- _YOUR TASK_: Below are records; please set down exactly the lines from the first through the one containing "(modObj n f b).freeze = b.freeze := rfl".
---------------
@[simp] theorem modObj_tb (n : Nat) (f : CanObj → CanObj) (b : Block) : (modObj n f b).tb = b.tb := rfl
@[simp] theorem modObj_freeze (n : Nat) (f : CanObj → CanObj) (b : Block) : (modObj n f b).freeze = b.freeze := rfl
@[simp] theorem modObj_links (n : Nat) (f : CanObj → CanObj) (b : Block) : (modObj n f b).links = b.links := rfl
@[simp] theorem modObj_glb (n : Nat) (f : CanObj → CanObj) (b : Block) : (modObj n f b).glb = b.glb := rfl
@[simp] theorem modObj_rng (n : Nat) (f : CanObj → CanObj) (b : Block) : (modObj n f b).rng = b.rng := rfl
@[simp] theorem modObj_flt (n : Nat) (f : CanObj → CanObj) (b : Block) : (modObj n f b).flt = b.flt := rfl
@[simp] theorem modObj_growth (n : Nat) (f : CanObj → CanObj) (b : Block) : (modObj n f b).growth = b.growth := rfl
@[simp] theorem modObj_prf (n : Nat) (f : CanObj → CanObj) (b : Block) : (modObj n f b).prf = b.prf := rfl
@[simp] theorem modObj_tim (n : Nat) (f : CanObj → CanObj) (b : Block) : (modObj n f b).tim = b.tim := rfl
@[simp] theorem modObj_eth (n : Nat) (f : CanObj → CanObj) (b : Block) : (modObj n f b).eth = b.eth := rfl
@[simp] theorem modObj_ptn (n : Nat) (f : CanObj → CanObj) (b : Block) : (modObj n f b).ptn = b.ptn := rfl
@[simp] theorem modObj_chn (n : Nat) (f : CanObj → CanObj) (b : Block) : (modObj n f b).chn = b.chn := rfl
@[simp] theorem modObj_saf (n : Nat) (f : CanObj → CanObj) (b : Block) : (modObj n f b).saf = b.saf := rfl
@[simp] theorem modObj_lpe (n : Nat) (f : CanObj → CanObj) (b : Block) : (modObj n f b).lpe = b.lpe := rfl
@[simp] theorem modObj_ser (n : Nat) (f : CanObj → CanObj) (b : Block) : (modObj n f b).ser = b.ser := rfl
@[simp] theorem modObj_dp (n : Nat) (f : CanObj → CanObj) (b : Block) : (modObj n f b).dp = b.dp := rfl
@[simp] theorem modObj_recorder (n : Nat) (f : CanObj → CanObj) (b : Block) : (modObj n f b).recorder = b.recorder := rfl
@[simp] theorem modObj_dsp (n : Nat) (f : CanObj → CanObj) (b : Block) : (modObj n f b).dsp = b.dsp := rfl
@[simp] theorem modObj_sec (n : Nat) (f : CanObj → CanObj) (b : Block) : (modObj n f b).sec = b.sec := rfl
@[simp] theorem modObj_fresh (n : Nat) (f : CanObj → CanObj) (b : Block) : (modObj n f b).fresh = b.fresh := rfl
@[simp] theorem modObj_out (n : Nat) (f : CanObj → CanObj) (b : Block) : (modObj n f b).out = b.out := rfl
@[simp] theorem modObj_free (n : Nat) (f : CanObj → CanObj) (b : Block) : (modObj n f b).free = b.free := rfl

@[simp] theorem modChan_tb (n : Nat) (f : Chan → Chan) (b : Block) : (modChan n f b).tb = b.tb := rfl
@[simp] theorem modChan_freeze (n : Nat) (f : Chan → Chan) (b : Block) : (modChan n f b).freeze = b.freeze := rfl
@[simp] theorem modChan_links (n : Nat) (f : Chan → Chan) (b : Block) : (modChan n f b).links = b.links := rfl
@[simp] theorem modChan_glb (n : Nat) (f : Chan → Chan) (b : Block) : (modChan n f b).glb = b.glb := rfl
@[simp] theorem modChan_rng (n : Nat) (f : Chan → Chan) (b : Block) : (modChan n f b).rng = b.rng := rfl
@[simp] theorem modChan_flt (n : Nat) (f : Chan → Chan) (b : Block) : (modChan n f b).flt = b.flt := rfl
@[simp] theorem modChan_growth (n : Nat) (f : Chan → Chan) (b : Block) : (modChan n f b).growth = b.growth := rfl
@[simp] theorem modChan_prf (n : Nat) (f : Chan → Chan) (b : Block) : (modChan n f b).prf = b.prf := rfl
@[simp] theorem modChan_tim (n : Nat) (f : Chan → Chan) (b : Block) : (modChan n f b).tim = b.tim := rfl
@[simp] theorem modChan_eth (n : Nat) (f : Chan → Chan) (b : Block) : (modChan n f b).eth = b.eth := rfl
@[simp] theorem modChan_ptn (n : Nat) (f : Chan → Chan) (b : Block) : (modChan n f b).ptn = b.ptn := rfl
@[simp] theorem modChan_saf (n : Nat) (f : Chan → Chan) (b : Block) : (modChan n f b).saf = b.saf := rfl
@[simp] theorem modChan_lpe (n : Nat) (f : Chan → Chan) (b : Block) : (modChan n f b).lpe = b.lpe := rfl
@[simp] theorem modChan_can (n : Nat) (f : Chan → Chan) (b : Block) : (modChan n f b).can = b.can := rfl
@[simp] theorem modChan_ser (n : Nat) (f : Chan → Chan) (b : Block) : (modChan n f b).ser = b.ser := rfl
@[simp] theorem modChan_dp (n : Nat) (f : Chan → Chan) (b : Block) : (modChan n f b).dp = b.dp := rfl
@[simp] theorem modChan_recorder (n : Nat) (f : Chan → Chan) (b : Block) : (modChan n f b).recorder = b.recorder := rfl
@[simp] theorem modChan_dsp (n : Nat) (f : Chan → Chan) (b : Block) : (modChan n f b).dsp = b.dsp := rfl
@[simp] theorem modChan_sec (n : Nat) (f : Chan → Chan) (b : Block) : (modChan n f b).sec = b.sec := rfl
@[simp] theorem modChan_fresh (n : Nat) (f : Chan → Chan) (b : Block) : (modChan n f b).fresh = b.fresh := rfl
@[simp] theorem modChan_out (n : Nat) (f : Chan → Chan) (b : Block) : (modChan n f b).out = b.out := rfl
@[simp] theorem modChan_free (n : Nat) (f : Chan → Chan) (b : Block) : (modChan n f b).free = b.free := rfl

@[simp] theorem modGroup_tb (n : Nat) (f : Group → Group) (b : Block) : (modGroup n f b).tb = b.tb := rfl
@[simp] theorem modGroup_freeze (n : Nat) (f : Group → Group) (b : Block) : (modGroup n f b).freeze = b.freeze := rfl
@[simp] theorem modGroup_links (n : Nat) (f : Group → Group) (b : Block) : (modGroup n f b).links = b.links := rfl
@[simp] theorem modGroup_glb (n : Nat) (f : Group → Group) (b : Block) : (modGroup n f b).glb = b.glb := rfl
@[simp] theorem modGroup_rng (n : Nat) (f : Group → Group) (b : Block) : (modGroup n f b).rng = b.rng := rfl
@[simp] theorem modGroup_flt (n : Nat) (f : Group → Group) (b : Block) : (modGroup n f b).flt = b.flt := rfl
@[simp] theorem modGroup_growth (n : Nat) (f : Group → Group) (b : Block) : (modGroup n f b).growth = b.growth := rfl
@[simp] theorem modGroup_prf (n : Nat) (f : Group → Group) (b : Block) : (modGroup n f b).prf = b.prf := rfl
@[simp] theorem modGroup_tim (n : Nat) (f : Group → Group) (b : Block) : (modGroup n f b).tim = b.tim := rfl
@[simp] theorem modGroup_eth (n : Nat) (f : Group → Group) (b : Block) : (modGroup n f b).eth = b.eth := rfl
@[simp] theorem modGroup_ptn (n : Nat) (f : Group → Group) (b : Block) : (modGroup n f b).ptn = b.ptn := rfl
@[simp] theorem modGroup_saf (n : Nat) (f : Group → Group) (b : Block) : (modGroup n f b).saf = b.saf := rfl
@[simp] theorem modGroup_lpe (n : Nat) (f : Group → Group) (b : Block) : (modGroup n f b).lpe = b.lpe := rfl
@[simp] theorem modGroup_can (n : Nat) (f : Group → Group) (b : Block) : (modGroup n f b).can = b.can := rfl
@[simp] theorem modGroup_ser (n : Nat) (f : Group → Group) (b : Block) : (modGroup n f b).ser = b.ser := rfl
@[simp] theorem modGroup_dp (n : Nat) (f : Group → Group) (b : Block) : (modGroup n f b).dp = b.dp := rfl
@[simp] theorem modGroup_recorder (n : Nat) (f : Group → Group) (b : Block) : (modGroup n f b).recorder = b.recorder := rfl
@[simp] theorem modGroup_dsp (n : Nat) (f : Group → Group) (b : Block) : (modGroup n f b).dsp = b.dsp := rfl
@[simp] theorem modGroup_sec (n : Nat) (f : Group → Group) (b : Block) : (modGroup n f b).sec = b.sec := rfl
@[simp] theorem modGroup_fresh (n : Nat) (f : Group → Group) (b : Block) : (modGroup n f b).fresh = b.fresh := rfl
@[simp] theorem modGroup_out (n : Nat) (f : Group → Group) (b : Block) : (modGroup n f b).out = b.out := rfl
@[simp] theorem modGroup_free (n : Nat) (f : Group → Group) (b : Block) : (modGroup n f b).free = b.free := rfl

@[simp] theorem modImage_tb (n : Nat) (f : Image → Image) (b : Block) : (modImage n f b).tb = b.tb := rfl
@[simp] theorem modImage_freeze (n : Nat) (f : Image → Image) (b : Block) : (modImage n f b).freeze = b.freeze := rfl
@[simp] theorem modImage_links (n : Nat) (f : Image → Image) (b : Block) : (modImage n f b).links = b.links := rfl
@[simp] theorem modImage_glb (n : Nat) (f : Image → Image) (b : Block) : (modImage n f b).glb = b.glb := rfl
@[simp] theorem modImage_rng (n : Nat) (f : Image → Image) (b : Block) : (modImage n f b).rng = b.rng := rfl
@[simp] theorem modImage_flt (n : Nat) (f : Image → Image) (b : Block) : (modImage n f b).flt = b.flt := rfl
@[simp] theorem modImage_growth (n : Nat) (f : Image → Image) (b : Block) : (modImage n f b).growth = b.growth := rfl
@[simp] theorem modImage_prf (n : Nat) (f : Image → Image) (b : Block) : (modImage n f b).prf = b.prf := rfl
@[simp] theorem modImage_tim (n : Nat) (f : Image → Image) (b : Block) : (modImage n f b).tim = b.tim := rfl
@[simp] theorem modImage_eth (n : Nat) (f : Image → Image) (b : Block) : (modImage n f b).eth = b.eth := rfl
@[simp] theorem modImage_ptn (n : Nat) (f : Image → Image) (b : Block) : (modImage n f b).ptn = b.ptn := rfl
@[simp] theorem modImage_saf (n : Nat) (f : Image → Image) (b : Block) : (modImage n f b).saf = b.saf := rfl
@[simp] theorem modImage_lpe (n : Nat) (f : Image → Image) (b : Block) : (modImage n f b).lpe = b.lpe := rfl
@[simp] theorem modImage_can (n : Nat) (f : Image → Image) (b : Block) : (modImage n f b).can = b.can := rfl
@[simp] theorem modImage_ser (n : Nat) (f : Image → Image) (b : Block) : (modImage n f b).ser = b.ser := rfl
@[simp] theorem modImage_dp (n : Nat) (f : Image → Image) (b : Block) : (modImage n f b).dp = b.dp := rfl
@[simp] theorem modImage_recorder (n : Nat) (f : Image → Image) (b : Block) : (modImage n f b).recorder = b.recorder := rfl
@[simp] theorem modImage_dsp (n : Nat) (f : Image → Image) (b : Block) : (modImage n f b).dsp = b.dsp := rfl
@[simp] theorem modImage_sec (n : Nat) (f : Image → Image) (b : Block) : (modImage n f b).sec = b.sec := rfl
@[simp] theorem modImage_fresh (n : Nat) (f : Image → Image) (b : Block) : (modImage n f b).fresh = b.fresh := rfl
@[simp] theorem modImage_out (n : Nat) (f : Image → Image) (b : Block) : (modImage n f b).out = b.out := rfl
@[simp] theorem modImage_free (n : Nat) (f : Image → Image) (b : Block) : (modImage n f b).free = b.free := rfl

@[simp] theorem modHart_tb (n : Nat) (f : Hart → Hart) (b : Block) : (modHart n f b).tb = b.tb := rfl
@[simp] theorem modHart_freeze (n : Nat) (f : Hart → Hart) (b : Block) : (modHart n f b).freeze = b.freeze := rfl
@[simp] theorem modHart_links (n : Nat) (f : Hart → Hart) (b : Block) : (modHart n f b).links = b.links := rfl
@[simp] theorem modHart_glb (n : Nat) (f : Hart → Hart) (b : Block) : (modHart n f b).glb = b.glb := rfl
@[simp] theorem modHart_rng (n : Nat) (f : Hart → Hart) (b : Block) : (modHart n f b).rng = b.rng := rfl
@[simp] theorem modHart_flt (n : Nat) (f : Hart → Hart) (b : Block) : (modHart n f b).flt = b.flt := rfl
@[simp] theorem modHart_growth (n : Nat) (f : Hart → Hart) (b : Block) : (modHart n f b).growth = b.growth := rfl
@[simp] theorem modHart_prf (n : Nat) (f : Hart → Hart) (b : Block) : (modHart n f b).prf = b.prf := rfl
@[simp] theorem modHart_tim (n : Nat) (f : Hart → Hart) (b : Block) : (modHart n f b).tim = b.tim := rfl
@[simp] theorem modHart_eth (n : Nat) (f : Hart → Hart) (b : Block) : (modHart n f b).eth = b.eth := rfl
@[simp] theorem modHart_ptn (n : Nat) (f : Hart → Hart) (b : Block) : (modHart n f b).ptn = b.ptn := rfl
@[simp] theorem modHart_saf (n : Nat) (f : Hart → Hart) (b : Block) : (modHart n f b).saf = b.saf := rfl
@[simp] theorem modHart_lpe (n : Nat) (f : Hart → Hart) (b : Block) : (modHart n f b).lpe = b.lpe := rfl
@[simp] theorem modHart_can (n : Nat) (f : Hart → Hart) (b : Block) : (modHart n f b).can = b.can := rfl
@[simp] theorem modHart_ser (n : Nat) (f : Hart → Hart) (b : Block) : (modHart n f b).ser = b.ser := rfl
@[simp] theorem modHart_dp (n : Nat) (f : Hart → Hart) (b : Block) : (modHart n f b).dp = b.dp := rfl
@[simp] theorem modHart_recorder (n : Nat) (f : Hart → Hart) (b : Block) : (modHart n f b).recorder = b.recorder := rfl
@[simp] theorem modHart_dsp (n : Nat) (f : Hart → Hart) (b : Block) : (modHart n f b).dsp = b.dsp := rfl
@[simp] theorem modHart_sec (n : Nat) (f : Hart → Hart) (b : Block) : (modHart n f b).sec = b.sec := rfl
@[simp] theorem modHart_fresh (n : Nat) (f : Hart → Hart) (b : Block) : (modHart n f b).fresh = b.fresh := rfl
@[simp] theorem modHart_out (n : Nat) (f : Hart → Hart) (b : Block) : (modHart n f b).out = b.out := rfl
@[simp] theorem modHart_free (n : Nat) (f : Hart → Hart) (b : Block) : (modHart n f b).free = b.free := rfl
---------------
- _RESPONSE BELOW_:
@[simp] theorem modObj_tb (n : Nat) (f : CanObj → CanObj) (b : Block) : (modObj n f b).tb = b.tb := rfl
@[simp] theorem modObj_freeze (n : Nat) (f : CanObj → CanObj) (b : Block) : (modObj n f b).freeze = b.freeze := rfl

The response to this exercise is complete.